String v = server.arg("x");
x = v.toInt();
v = server.arg("y");
y = v.toInt();
v = server.arg("w");
w = v.toInt();
v = server.arg("h");
h = v.toInt();
// reset current draw location
cx = 0;
cy = 0;
incompleteSize = 0;
}
void rgbApi() {
HTTPUpload& upload = server.upload();
if (upload.status == UPLOAD_FILE_START) {
Serial.print("handleFileUpload Name: ");
Serial.println(upload.filename);
hasImage = true;
} else if (upload.status == UPLOAD_FILE_WRITE) {
// Problem: buf is 2048 bytes, which means it contains 682 pixels.

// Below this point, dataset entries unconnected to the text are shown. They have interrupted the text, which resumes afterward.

/-- Tier 1. Five bank rows complete. `bcfg` reads 64 bytes of the scratchpad or of global memory and puts the entry that they make into its slot.
`bfeed` pushes its row into the feeds that MCAST names, and holds for those that are full. `bdrain` goes into flight with its place in bank
order, `bclr` takes its place in bank order as a clear of its rows, and `bstat` gives each member lane the counter and clears it under `.clr`.
Each of the five raises ILLEGAL-OPERAND for an octet that is not the team's and the bank-mode fault for one in storage mode (R89, R252,
R257, R259, R271 to R273). That `bcfg` reads at issue and holds for nothing but an operation that waits before it for its octet is log entry 53,
the column of `bstat` log entry 46, the order of those that wait log entry 97. -/
def Obligations.BankRows : Prop :=
  ((∀ (f : Fields) (s : State) (c : Ctx) (n : Fin 32) (x : Entry) (u : State) (bs : List Byte), Ready .bcfg false f s c →
      c.aLevel.toNat = n.val → c.Computes (n.val / 4) → c.queuedOn [Fin.ofNat 8 (n.val / 4)] = false → (c.go .bcfg).readEntry = .ok (u, bs) →
      parseEntry bs = some x →
      exec (.bcfg f) s = .next (c.settle (.done (u.modCore c.r.die c.r.core (fun k => { k with table := k.table.set n ⟨some x, false⟩ }))
        .noResult))) ∧
  (∀ c : Ctx, c.f.sub = 1 → c.entryAddr.toNat % 64 = 0 →
    (∀ a ∈ span c.entryAddr.toNat 64, (c.s.core c.r.die c.r.core).spadFault c.t a = none) →
    (c.s.core c.r.die c.r.core).spadPoisoned c.t c.entryAddr.toNat 64 = false →
    c.readEntry = .ok (c.s, (c.s.core c.r.die c.r.core).spadRead c.t c.entryAddr.toNat 64)) ∧
  (∀ (c : Ctx) (x : Translated), c.f.sub ≠ 1 → c.entryAddr.toNat % 64 = 0 → c.translate c.entryAddr .read = .ok x →
    ∀ (u : State) (bs : List Byte), c.readBytes c.entryAddr x 64 = (u, some bs) → c.readEntry = .ok (u, bs)) ∧
  Raises .bcfg false .bcfg (fun c => 31 < c.aLevel.toNat) 0x02 0 (fun _ => 0) (fun _ => 0)) ∧
  ((∀ (f : Fields) (s : State) (c : Ctx), Ready .bfeed false f s c →
      (∀ o : Fin 8, f.mcast.getLsbD o.val = true → c.Computes o.val) →
      let u := (c.go .bfeed).s.modCore c.r.die c.r.core (fun k => k.pushRows c.r.slot c.feedRow (mcastOctets f.mcast))
      let rest := (mcastOctets f.mcast).filter (fun o => decide (64 ≤ (s.core c.r.die c.r.core).octets[o].feed.length))
      (rest = [] → exec (.bfeed f) s = .next (c.settle (.done u .noResult))) ∧
      (rest ≠ [] → exec (.bfeed f) s = .next (c.settle (.holdWith u (.feed rest c.feedRow))))) ∧
  (∀ (k : Core) (slot : SlotId) (row : ActRow) (os : List (Fin 8)) (o : Fin 8), os.Nodup →
    ((k.pushRows slot row os).octets[o]).feed =
      if o ∈ os ∧ (k.octets[o]).feed.length < 64 then (k.octets[o]).feed ++ [⟨slot, row⟩] else (k.octets[o]).feed)) ∧
  ((∀ (f : Fields) (s : State) (c : Ctx), Ready .bdrain false f s c → c.Computes (c.bankOf.val / 8) →
      (∀ n, f.dst = .q n → drainW f.sub ≤ (c.g.queue n).depth) →
      (∀ n, f.dst = .t n → 128 * drainW f.sub * ((if f.sx = .none then 0 else c.cLevel.toNat % 8) + 1) ≤ 1024) →
      (c.blockedOn [Fin.ofNat 8 (c.bankOf.val / 8)] = false →
        exec (.bdrain f) s = .next (c.settle (c.launchFlight ((c.go .bdrain).s.modCore c.r.die c.r.core (fun k =>
            { k with seq := k.seq ++ [seqItem s.uid (.drain c.r c.bankOf (rowOf f.sa))] }))
          { c.flight false (drainW f.sub) 0 0 (lanes fun _ => 0) with
            drain := some ⟨c.bankOf, rowOf f.sa, f.sub, if f.sx = .none then 0 else c.cLevel.toNat % 8, none⟩ }))) ∧
      (c.blockedOn [Fin.ofNat 8 (c.bankOf.val / 8)] = true → exec (.bdrain f) s = .next (c.settle (.holdWith { s with uid := s.uid + 1 }
        (.busy c.busyPlace [Fin.ofNat 8 (c.bankOf.val / 8)]))))) ∧
  (∀ n : BitVec 4, Raises .bdrain false .bdrain
    (fun c => c.Computes (c.bankOf.val / 8) ∧ c.f.dst = .q n ∧ (c.g.queue n).depth < drainW c.f.sub) 0x02 0 (fun _ => 0) (fun _ => 0))) ∧
  ((∀ (f : Fields) (s : State) (c : Ctx), Ready .bclr false f s c → c.Computes (c.bankOf.val / 8) → (f.sub = 1 → rowOf f.dst = 0) →
      c.queuedOn [Fin.ofNat 8 (c.bankOf.val / 8)] = false →
      exec (.bclr f) s = .next (c.settle (.done ({ (c.go .bclr).s with uid := s.uid + 1 }.modCore c.r.die c.r.core (fun k => Core.settleClears
        { k with seq := k.seq ++ [seqItem s.uid (.clr c.bankOf (if f.sub = 1 then List.finRange 8 else [rowOf f.dst]))] })) .noResult))) ∧
  Raises .bclr false .bclr (fun c => c.Computes (c.bankOf.val / 8) ∧ c.f.sub = 1 ∧ rowOf c.f.dst ≠ 0) 0x02 0 (fun _ => 0) (fun _ => 0)) ∧
  ((∀ (b : Fin 64) (f : Fields) (s : State) (c : Ctx), Ready .bstat false f s c → c.aLevel.toNat = b.val → c.Computes (b.val / 8) →
      let x := (s.core c.r.die c.r.core).banks[b]
      let n := f.sub.extractLsb' 0 2
      let col := if n = 0 ∧ f.sb ≠ .none then c.bLevel.toNat else 0
      (if x.lastI8 then 1 else 3) ≥ col →
      let v : Word := if n = 0 then (x.idle[col]?).getD 0 else if n = 1 then x.busy else if n = 2 then x.lim else x.skip
      (f.sub.getLsbD 2 = false → exec (.bstat f) s = .next (c.after32 .bstat (fun _ => v))) ∧
      (f.sub.getLsbD 2 = true → exec (.bstat f) s = .next (c.settle (Ctx.result32 { c.go .bstat with
        s := (c.go .bstat).s.modCore c.r.die c.r.core (fun k => k.modBank b (fun y => y.clearCounter n.toNat col)) } (fun _ => v))))) ∧
  (∀ (y : Bank) (n col : Nat), n < 4 → (y.clearCounter n col).counter n col = 0 ∧ (y.clearCounter n col).mem = y.mem ∧
    (y.clearCounter n col).acc = y.acc ∧ ∀ m, m < 4 → m ≠ n → (y.clearCounter n col).counter m col = y.counter m col) ∧
  (∀ b : Fin 64, Raises .bstat false .bstat (fun c => c.aLevel.toNat = b.val ∧ c.Computes (b.val / 8) ∧ c.f.sub.extractLsb' 0 2 = 0 ∧
      c.f.sb ≠ .none ∧ (if ((c.s0.core c.r.die c.r.core).banks[b]).lastI8 then 1 else 3) < c.bLevel.toNat) 0x02 0 (fun _ => 0) (fun _ => 0))) ∧
  (∀ p ∈ ([(.bcfg, .bcfg, fun c o => c.aLevel.toNat ≤ 31 ∧ c.aLevel.toNat / 4 = o), (.bdrain, .bdrain, fun c o => c.bankOf.val / 8 = o),
      (.bclr, .bclr, fun c o => c.bankOf.val / 8 = o), (.bstat, .bstat, fun c o => c.aLevel.toNat / 8 = o),
      (.bfeed, .bfeed, fun c o => c.f.mcast.getLsbD o = true ∧ ∀ j, j < o → c.f.mcast.getLsbD j = true → c.Computes j)] : List (Op × (Fields → Instr) × (Ctx → Nat → Prop))),
    (∀ o : Nat, Raises p.1 false p.2.1 (fun c => p.2.2 c o ∧
      ((c.s0.core c.r.die c.r.core).octets[o]?).map Octet.owner ≠ some (some c.t.uid)) 0x02 0 (fun _ => 0) (fun _ => 0)) ∧
    (∀ o : Fin 8, Raises p.1 false p.2.1 (fun c => p.2.2 c o.val ∧ (c.s0.core c.r.die c.r.core).octets[o].owner = some c.t.uid ∧
      (c.s0.core c.r.die c.r.core).octets[o].mode = .storage) 0x23 0 (fun _ => 0) (fun _ => 0)))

// 682*3 = 2046bytes, and the last pixel is not complete
// We need to store incomplete pixel data.
// we have an overlapping pixel
uint16_t loopStart = 0;
uint16_t loopEnd = 0;
if (incompleteSize) {
if (incompleteSize == 1) {
ucg.setColor(0, incompletePixel[0], upload.buf[0], upload.buf[1]);
loopStart = 2;
} else if (incompleteSize == 2) { // -> loop starts at 1
ucg.setColor(0, incompletePixel[0], incompletePixel[1], upload.buf[0]);
//ucg.setColor(0, 0, 0, 255);
loopStart = 1;
}
ucg.drawPixel(x + cx, y + cy);
cx++;
if (cx >= w) {
// move to next line
cx = 0;
cy++;
}
}
for (uint16_t i = loopStart; i < upload.currentSize - 3; i += 3) {
ucg.setColor(0, upload.buf[i], upload.buf[i + 1], upload.buf[i + 2]);
ucg.drawPixel(x + cx, y + cy);
cx++;
if (cx >= w) {
// move to next line
cx = 0;
cy++;
}
loopEnd = i + 3;
}
if (loopEnd < upload.currentSize ) {
// we have incomplete pixel data at the end of
// the buffer -> store it!
incompleteSize = upload.currentSize - loopEnd;
for (uint8_t i = 0; i < incompleteSize; i++) {
incompletePixel[i] = upload.buf[loopEnd + i];
}
}
} else if (upload.status == UPLOAD_FILE_END) {
Serial.print("Received Total: ");
Serial.println(upload.totalSize);
server.send(200);
} else {
server.send(500, "text/plain", "500: error");
}
}
void setupServer() {
server.on("/api/rgb", HTTP_POST, []() {
parseUploadParams();
server.send(200);
}, rgbApi);
server.begin();
}
void setup(void) {
Serial.begin(9600);
delay(1000);
setupDisplay();
WiFi.hostname("iotdisplay");
setupServer();
}
void loop(void) {
while (WiFi.status() != WL_CONNECTED) {
hasImage = false;
delay(500);
ucg.setColor(255, 255, 255);
ucg.setPrintPos(0, 1 * fontHeight);
ucg.print("Connecting...");
}
if (!hasImage) {
ucg.setColor(0, 255, 0);
ucg.setPrintPos(0, 1 * fontHeight);
ucg.print("Connected, IP address: ");
ucg.setPrintPos(0, 2 * fontHeight);
ucg.print(WiFi.localIP());
}
delay(50);
server.handleClient();
}
Live Desktop Feed
On macOs you can run the following bash script to send your current desktop to the tiny screen:
# example
bash screen-grabber.sh 192.168.178.50
screen-grabber.sh:
#!/bin/bash
SCREENHOST="$1"
while (true);
do
screencapture screen.png
convert screen.png -resize 480x300 -rotate 90 screen.rgb
curl -i -X POST -F "data=@screen.rgb" "http://$SCREENHOST/api/rgb?x=0&y=0&w=300&h=480"
done
Next Steps
Next steps would be to get a second D1mini and attach a camera to it, that sits infront of my 3D printer, so I can use this setup as a tiny mobile display to remotely monitor my prints :).